## WHAT YOU ARE ASKED TO DO
Look below for the lines from the one with "theorem getLsbD_popFlags_vm (old" to the one with "n).vm = s.vm := by", and copy exactly those lines, both ends included.

## DATASET ENTRIES
theorem getLsbD_popFlags_one (old image : Word) (cpl : BitVec 2) :
    (popFlags old image cpl).getLsbD 1 = old.getLsbD 1 := by
  rw [popFlags, getLsbD_mergeBits, getLsbD_popMask_one, if_neg Bool.false_ne_true]

/-- RF after POPF or IRET is the image's (R23 c). -/
theorem getLsbD_popFlags_rf (old image : Word) (cpl : BitVec 2) :
    (popFlags old image cpl).getLsbD 16 = image.getLsbD 16 := by
  rw [popFlags, getLsbD_mergeBits, getLsbD_popMask_rf, if_pos rfl]

theorem getLsbD_popFlags_vm (old image : Word) (cpl : BitVec 2) :
    (popFlags old image cpl).getLsbD 17 = old.getLsbD 17 := by
  rw [popFlags, getLsbD_mergeBits, getLsbD_popMask_vm, if_neg Bool.false_ne_true]

/-- IF stays where CPL is above the old IOPL (R121). -/
theorem getLsbD_popFlags_if (old image : Word) (cpl : BitVec 2) (h : ¬ cpl ≤ old.extractLsb' 12 2) :
    (popFlags old image cpl).getLsbD 9 = old.getLsbD 9 := by
  rw [popFlags, getLsbD_mergeBits, getLsbD_popMask_if, decide_eq_false h, if_neg Bool.false_ne_true]

/-- IOPL stays at every level but 0 (R121). -/
theorem extractLsb'_popFlags_iopl (old image : Word) (cpl : BitVec 2) (h : cpl ≠ 0) :
    (popFlags old image cpl).extractLsb' 12 2 = old.extractLsb' 12 2 := by
  refine BitVec.eq_of_getLsbD_eq fun j hj => ?_
  have hm : (popMask cpl (old.extractLsb' 12 2)).getLsbD (12 + j) = false := by
    rw [getLsbD_popMask_iopl _ _ _ hj, decide_eq_false h]
  simp only [BitVec.getLsbD_extractLsb', popFlags, getLsbD_mergeBits, hm, Bool.false_eq_true, if_false]

/-! ## What completion leaves of the flags -/

/-- Completion clears bit 16 of EFLAGS and no other (R23 b). -/
theorem getLsbD_and_not_rfMask (x : Word) (i : Nat) :
    (x &&& ~~~rfMask).getLsbD i = (x.getLsbD i && !decide (i = 16)) := by
  have hm : rfMask = BitVec.twoPow 32 16 := rfl
  by_cases hi : i < 32
  · rw [hm, BitVec.getLsbD_and, BitVec.getLsbD_not, BitVec.getLsbD_twoPow]
    simp [hi, eq_comm]
  · have hge : 32 ≤ i := by omega
    simp [BitVec.getLsbD_of_ge, hge]

section
variable (s : State) (n : Nat)

@[simp] theorem State.retire_rf : (s.retire n).rf = false := by
  simp only [State.rf, State.retire_eflags, getLsbD_and_not_rfMask, decide_true, Bool.not_true, Bool.and_false]

@[simp] theorem State.retire_vm : (s.retire n).vm = s.vm := by
  simp only [State.vm, State.retire_eflags, getLsbD_and_not_rfMask]
  exact Bool.and_true _

@[simp] theorem State.retire_ifl : (s.retire n).ifl = s.ifl := by
  simp only [State.ifl, State.retire_eflags, getLsbD_and_not_rfMask]
  exact Bool.and_true _

@[simp] theorem State.retire_iopl : (s.retire n).iopl = s.iopl := by
  refine BitVec.eq_of_getLsbD_eq fun j hj => ?_
  have h16 : 12 + j ≠ 16 := by omega
  simp only [State.iopl, State.retire_eflags, BitVec.getLsbD_extractLsb', getLsbD_and_not_rfMask, decide_eq_false h16,
    Bool.not_false, Bool.and_true]

end

/-! ## Debug reports -/

/-- DR6's B bits lie among its implemented ones (R62). -/
theorem hitBits_and_not_dr6Mask (ns : List Nat) (h : ∀ n ∈ ns, n ∈ breakpoints) :
    hitBits ns &&& ~~~dr6Mask = 0 := by
  induction ns with
  | nil => rfl
  | cons n ns ih =>
    have hbit : ∀ m ∈ breakpoints, (1#32 <<< m) &&& ~~~dr6Mask = 0 := by decide
    exact or_and_not_eq_zero (hbit n (h n (by simp))) (ih fun m hm => h m (by simp [hm]))

/-- A debug report sets bits of DR6, all of them implemented where the given ones are, and clears none (R63, R67). -/
theorem reportDebug_dr6 (s : State) (bits : Word) :
    ∃ extra : Word, extra &&& ~~~dr6Mask = 0 ∧ (s.reportDebug bits).dr6 = s.dr6 ||| bits ||| extra := by
  cases hu : s.undefinedHits with
  | nil => exact ⟨0, rfl, by simp [State.reportDebug, hu]⟩
  | cons n ns =>
    refine ⟨(s.anyBits 4).setWidth 32 &&& hitBits (n :: ns), ?_, by simp [State.reportDebug, hu]⟩
    have hin : ∀ m ∈ n :: ns, m ∈ breakpoints := fun m hm => List.mem_of_mem_filter (hu ▸ hm)
    rw [BitVec.and_assoc, hitBits_and_not_dr6Mask _ hin]
    exact BitVec.and_zero

/-- Taking a debug exception changes DR6, the draw count and the trap cause only. -/
theorem takeDebug_eq (s : State) (bits : Word) :
    s.takeDebug bits = { s with dr6 := (s.reportDebug bits).dr6, draws := (s.reportDebug bits).draws,
                                trapped := some .debugException } := by
  unfold State.takeDebug
  rw [reportDebug_eq s bits]
  rfl

/-! ## Operations that change nothing a program can see -/

/-- The state after a translation, by the two fields that may differ. -/
theorem State.SameButTlb.exists_eq {s u : State} (h : s.SameButTlb u) :
    ∃ tlb draws, u = { s with tlb := tlb, draws := draws } := ⟨u.tlb, u.draws, h⟩

theorem State.SameButTlb.draw (s : State) : s.SameButTlb s.draw := rfl

theorem pushfValue_same (s : State) : s.SameButTlb (pushfValue s).2 := by
  unfold pushfValue
  split <;> rfl

end Sys2Proof.Machine
end

section
/-! PROOFS. What an instruction, and what a step, can leave, said once: the inversion of `exec` and of `step`. -/

namespace Sys2Proof.Machine

/-! ## Loads of numbered registers -/

/-- A load of a control register answers one of three updates; CR0 gets PG only together with PE (R141). -/
theorem writeCr_ok {s t : State} {n : BitVec 3} {v : Word} (h : writeCr s n v = some (.ok t)) :
    ((v.getLsbD 31 = true → v.getLsbD 0 = true) ∧ t = { s with cr0 := v &&& cr0Mask }) ∨
    t = { s with cr2 := v } ∨ t = { s with cr3 := v.extractLsb' 12 20, tlb := [] } := by
  unfold writeCr at h
  split at h
  · have h0 : loadCr0 s v = .ok t := Option.some.inj h
    unfold loadCr0 at h0
    split at h0
    · cases h0
    · rename_i hpg
      cases h0
      exact .inl ⟨fun h31 => by simpa [h31] using hpg, rfl⟩
  · cases h
    exact .inr (.inl rfl)
  · cases h
    exact .inr (.inr rfl)
  · cases h

/-- A load of a debug register writes an address, or DR6 or DR7 without their zero bits (R181). -/
theorem writeDr_some {s t : State} {n : BitVec 3} {v : Word} (h : s.writeDr n v = some t) :
    (∃ d0 d1 d2 d3, t = { s with dr0 := d0, dr1 := d1, dr2 := d2, dr3 := d3 }) ∨
    (n = 6 ∧ t = { s with dr6 := v &&& dr6Mask }) ∨ t = { s with dr7 := v &&& dr7Mask } := by
  unfold State.writeDr at h
  split at h
  case h_1 | h_2 | h_3 | h_4 =>
    cases h
    exact .inl ⟨_, _, _, _, rfl⟩
  case h_5 hn =>
    cases h
    exact .inr (.inl ⟨BitVec.eq_of_toNat_eq hn, rfl⟩)
  case h_6 =>
    cases h
    exact .inr (.inr rfl)
  case h_7 => cases h

/-- A load of a test register writes TR6 and TR7 only (R183). -/
theorem writeTr_some {s t : State} {n : BitVec 3} {v : Word} (h : s.writeTr n v = some t) :
    t = { s with tr6 := t.tr6, tr7 := t.tr7 } := by
  unfold State.writeTr at h
  split at h
  case h_1 | h_2 =>
    cases h
    rfl
  case h_3 => cases h

/-- A store of a control register changes at most the draw count (R140). -/
theorem readCr_some {s u : State} {n : BitVec 3} {v : Word} (h : readCr s n = some (v, u)) : s.SameButTlb u := by
  unfold readCr at h
  split at h
  case h_1 | h_2 | h_3 =>
    cases h
    rfl
  case h_4 => cases h

/-! ## What an instruction can leave -/

/-- An exception has been raised in `s` and nothing else was done (R214). -/
def State.Raises (s t : State) : Prop := ∃ c, t = s.takeException c

/-- A state with no trap cause is not one in which an exception was raised. -/
theorem not_raises_of_untrapped {s t : State} (ht : t.trapped = none) : ¬ s.Raises t := by
  rintro ⟨c, rfl⟩
  rw [State.takeException_trapped] at ht
  cases ht

/-- What an instruction other than POPF and IRET may have written when it retires, by the kind of state it writes; `u`
is the state after its translations and draws. -/
inductive Writes (s : State) : Instr → State → Prop where
  | general {i : Instr} {u : State} (hu : s.SameButTlb u) (g : Gprs) : Writes s i { u with gpr := g }
  | store {i : Instr} {u : State} (hu : s.SameButTlb u) {ps : List Nat} (hp : ∀ a ∈ ps, a < addressSpace)
      (bs : List Byte) (g : Gprs) : Writes s i { u.storePhys ps bs with gpr := g }
  | segment {i : Instr} {u : State} (hu : s.SameButTlb u) (n : SegName) (v : SegReg) : Writes s i (u.setSeg n v)
  | gdtr {d : Word} {u : State} (ha : s.allowed .gdtr .load = true) (hu : s.SameButTlb u) (v : TableReg) :
      Writes s (.lgdt d) { u with gdtr := v }
  | idtr {d : Word} {u : State} (ha : s.allowed .idtr .load = true) (hu : s.SameButTlb u) (v : TableReg) :
      Writes s (.lidt d) { u with idtr := v }
  | ldtr {r : Reg} {u : State} (ha : s.allowed .ldtr .load = true) (hu : s.SameButTlb u) (v : SegReg) :
      Writes s (.lldt r) { u with ldtr := v }
  | tr {r : Reg} {u : State} (ha : s.allowed .tr .load = true) (hu : s.SameButTlb u) (v : SegReg) :
      Writes s (.ltr r) { u with tr := v }
  | control {n : BitVec 3} {r : Reg} {u : State} (ha : s.allowed .control .load = true)
      (hw : writeCr s n (s.r32 r) = some (.ok u)) : Writes s (.movCrR32 n r) u
  | lmsw {r : Reg} (ha : s.allowed .control .load = true) :
      Writes s (.lmsw r) { s with cr0 := lmswCr0 s.cr0 (s.r16 r) }
  | debug {n : BitVec 3} {r : Reg} {u : State} (ha : s.allowed .debug .load = true)
      (hw : s.writeDr n (s.r32 r) = some u) : Writes s (.movDrR32 n r) u
  | test {n : BitVec 3} {r : Reg} {u : State} (ha : s.allowed .test .load = true)
      (hw : s.writeTr n (s.r32 r) = some u) : Writes s (.movTrR32 n r) u

/-- What a completed instruction may leave: POPF and IRET load EFLAGS from an image, every other one retires. -/
inductive Completes (s : State) : Instr → State → Prop where
  | retired {i : Instr} {u : State} (hw : Writes s i u) : Completes s i (u.retire (encode i).length)
  | popf {u : State} (hu : s.SameButTlb u) (image : Word) (g : Gprs) :
      Completes s .popf
        ({ u with gpr := g, eflags := popFlags s.eflags image s.curCpl }.retireKeepRf 1)
  | iret {u : State} (hu : s.SameButTlb u) (image : Word) (g : Gprs) (f : SegFile) (ip : Word) :
      Completes s .iret
        { u with gpr := g, segs := f, eip := ip, eflags := popFlags s.eflags image s.curCpl, stored := [] }

/-- An instruction raises an exception or completes. -/
def RaisesOrCompletes (s : State) (i : Instr) (t : State) : Prop := s.Raises t ∨ Completes s i t

/-- Whatever an instruction leaves when its operations answer, it leaves when it has a next state, unless it raises. -/
theorem raises_or_of_conclude {s t : State} {r : Op State} {i : Instr} (h : conclude s r = .next t)
    (hok : r = .ok t → Completes s i t) : RaisesOrCompletes s i t := by
  rcases (conclude_next_iff s t r).mp h with hr | ⟨c, -, hc⟩
  · exact .inr (hok hr)
  · exact .inl ⟨c, hc⟩

/-- An instruction that retires after writing general registers at most. -/
theorem Completes.of_general {s u t : State} {i : Instr} {n : Nat} (hu : s.SameButTlb u) (g : Gprs)
    (hn : (encode i).length = n) (h : (Except.ok ({ u with gpr := g }.retire n) : Op State) = .ok t) :
    Completes s i t := by
  cases h
  subst hn
  exact .retired (.general hu g)

/-- An instruction that passes a check and then writes general registers at most. -/
theorem checked_general_next {s u t : State} {i : Instr} {n : Nat} {check : Op Unit} (hu : s.SameButTlb u) (g : Gprs)
    (hn : (encode i).length = n) (h : conclude s (check >>= fun _ => .ok ({ u with gpr := g }.retire n)) = .next t) :
    RaisesOrCompletes s i t := by
  refine raises_or_of_conclude h fun h => ?_
  rw [bind_eq_ok] at h
  obtain ⟨_, -, h⟩ := h
  exact .of_general hu g hn h

/-- An instruction that passes a check and then stores to memory only. -/
theorem checked_store_next {s t : State} {i : Instr} {n : Nat} {check : Op Unit} {sg : SegName} {off : Word}
    {bs : List Byte} (hn : (encode i).length = n)
    (h : conclude s (check >>= fun _ => memWrite s sg off bs >>= fun u => .ok (u.retire n)) = .next t) :
    RaisesOrCompletes s i t := by
  refine raises_or_of_conclude h fun h => ?_
  simp only [bind_eq_ok] at h
  obtain ⟨_, -, u, hw, ht⟩ := h
  obtain ⟨ps, w, -, rfl, hu, -, hp, -⟩ := memWrite_ok hw
  cases ht
  subst hn
  exact .retired (.store hu hp bs w.gpr)

/-! ### The flag instructions -/

theorem execPushf_next {s t : State} (h : execPushf s = .next t) : RaisesOrCompletes s .pushf t := by
  refine raises_or_of_conclude h fun h => ?_
  simp only [bind_eq_ok] at h
  obtain ⟨_, -, s2, hpush, ht⟩ := h
  obtain ⟨s3, hw, rfl⟩ := push32_ok hpush
  obtain ⟨ps, u, -, rfl, hu, -, hp, -⟩ := memWrite_ok hw
  cases ht
  exact .retired (.store ((pushfValue_same s).trans hu) hp _ _)

/-- A pop changes ESP only, as far as a program can see. -/
theorem pop32_same {s t : State} {v : Word} (h : pop32 s = .ok (v, t)) :
    ∃ u g, s.SameButTlb u ∧ t = { u with gpr := g } := by
  obtain ⟨bs, u, -, -, hu, rfl⟩ := pop32_ok h
  exact ⟨u, _, hu, rfl⟩

theorem execPopf_next {s t : State} (h : execPopf s = .next t) : RaisesOrCompletes s .popf t := by
  refine raises_or_of_conclude h fun h => ?_
  simp only [bind_eq_ok, Prod.exists] at h
  obtain ⟨_, -, image, s1, hpop, ht⟩ := h
  obtain ⟨u, g, hu, rfl⟩ := pop32_same hpop
  cases ht
  exact .popf hu image g

/-- A change of the general registers does not hide what may differ after a translation. -/
theorem State.SameButTlb.with_gpr {s u w : State} {g : Gprs} (hu : s.SameButTlb u)
    (hw : ({ u with gpr := g } : State).SameButTlb w) : ∃ v, s.SameButTlb v ∧ w = { v with gpr := g } := by
  obtain ⟨tlb, draws, rfl⟩ := hu.exists_eq
  obtain ⟨tlb', draws', rfl⟩ := hw.exists_eq
  exact ⟨{ s with tlb := tlb', draws := draws' }, rfl, rfl⟩

theorem pop32_same_of_gpr {s u t : State} {g : Gprs} {v : Word} (hu : s.SameButTlb u)
    (h : pop32 { u with gpr := g } = .ok (v, t)) : ∃ w g', s.SameButTlb w ∧ t = { w with gpr := g' } := by
  obtain ⟨w, g', hw, rfl⟩ := pop32_same h
  obtain ⟨x, hx, rfl⟩ := hu.with_gpr hw
  exact ⟨x, g', hx, rfl⟩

## FINISHED EXERCISE
theorem getLsbD_popFlags_vm (old image : Word) (cpl : BitVec 2) :
    (popFlags old image cpl).getLsbD 17 = old.getLsbD 17 := by
  rw [popFlags, getLsbD_mergeBits, getLsbD_popMask_vm, if_neg Bool.false_ne_true]

/-- IF stays where CPL is above the old IOPL (R121). -/
theorem getLsbD_popFlags_if (old image : Word) (cpl : BitVec 2) (h : ¬ cpl ≤ old.extractLsb' 12 2) :
    (popFlags old image cpl).getLsbD 9 = old.getLsbD 9 := by
  rw [popFlags, getLsbD_mergeBits, getLsbD_popMask_if, decide_eq_false h, if_neg Bool.false_ne_true]

/-- IOPL stays at every level but 0 (R121). -/
theorem extractLsb'_popFlags_iopl (old image : Word) (cpl : BitVec 2) (h : cpl ≠ 0) :
    (popFlags old image cpl).extractLsb' 12 2 = old.extractLsb' 12 2 := by
  refine BitVec.eq_of_getLsbD_eq fun j hj => ?_
  have hm : (popMask cpl (old.extractLsb' 12 2)).getLsbD (12 + j) = false := by
    rw [getLsbD_popMask_iopl _ _ _ hj, decide_eq_false h]
  simp only [BitVec.getLsbD_extractLsb', popFlags, getLsbD_mergeBits, hm, Bool.false_eq_true, if_false]

/-! ## What completion leaves of the flags -/

/-- Completion clears bit 16 of EFLAGS and no other (R23 b). -/
theorem getLsbD_and_not_rfMask (x : Word) (i : Nat) :
    (x &&& ~~~rfMask).getLsbD i = (x.getLsbD i && !decide (i = 16)) := by
  have hm : rfMask = BitVec.twoPow 32 16 := rfl
  by_cases hi : i < 32
  · rw [hm, BitVec.getLsbD_and, BitVec.getLsbD_not, BitVec.getLsbD_twoPow]
    simp [hi, eq_comm]
  · have hge : 32 ≤ i := by omega
    simp [BitVec.getLsbD_of_ge, hge]

section
variable (s : State) (n : Nat)

@[simp] theorem State.retire_rf : (s.retire n).rf = false := by
  simp only [State.rf, State.retire_eflags, getLsbD_and_not_rfMask, decide_true, Bool.not_true, Bool.and_false]

@[simp] theorem State.retire_vm : (s.retire n).vm = s.vm := by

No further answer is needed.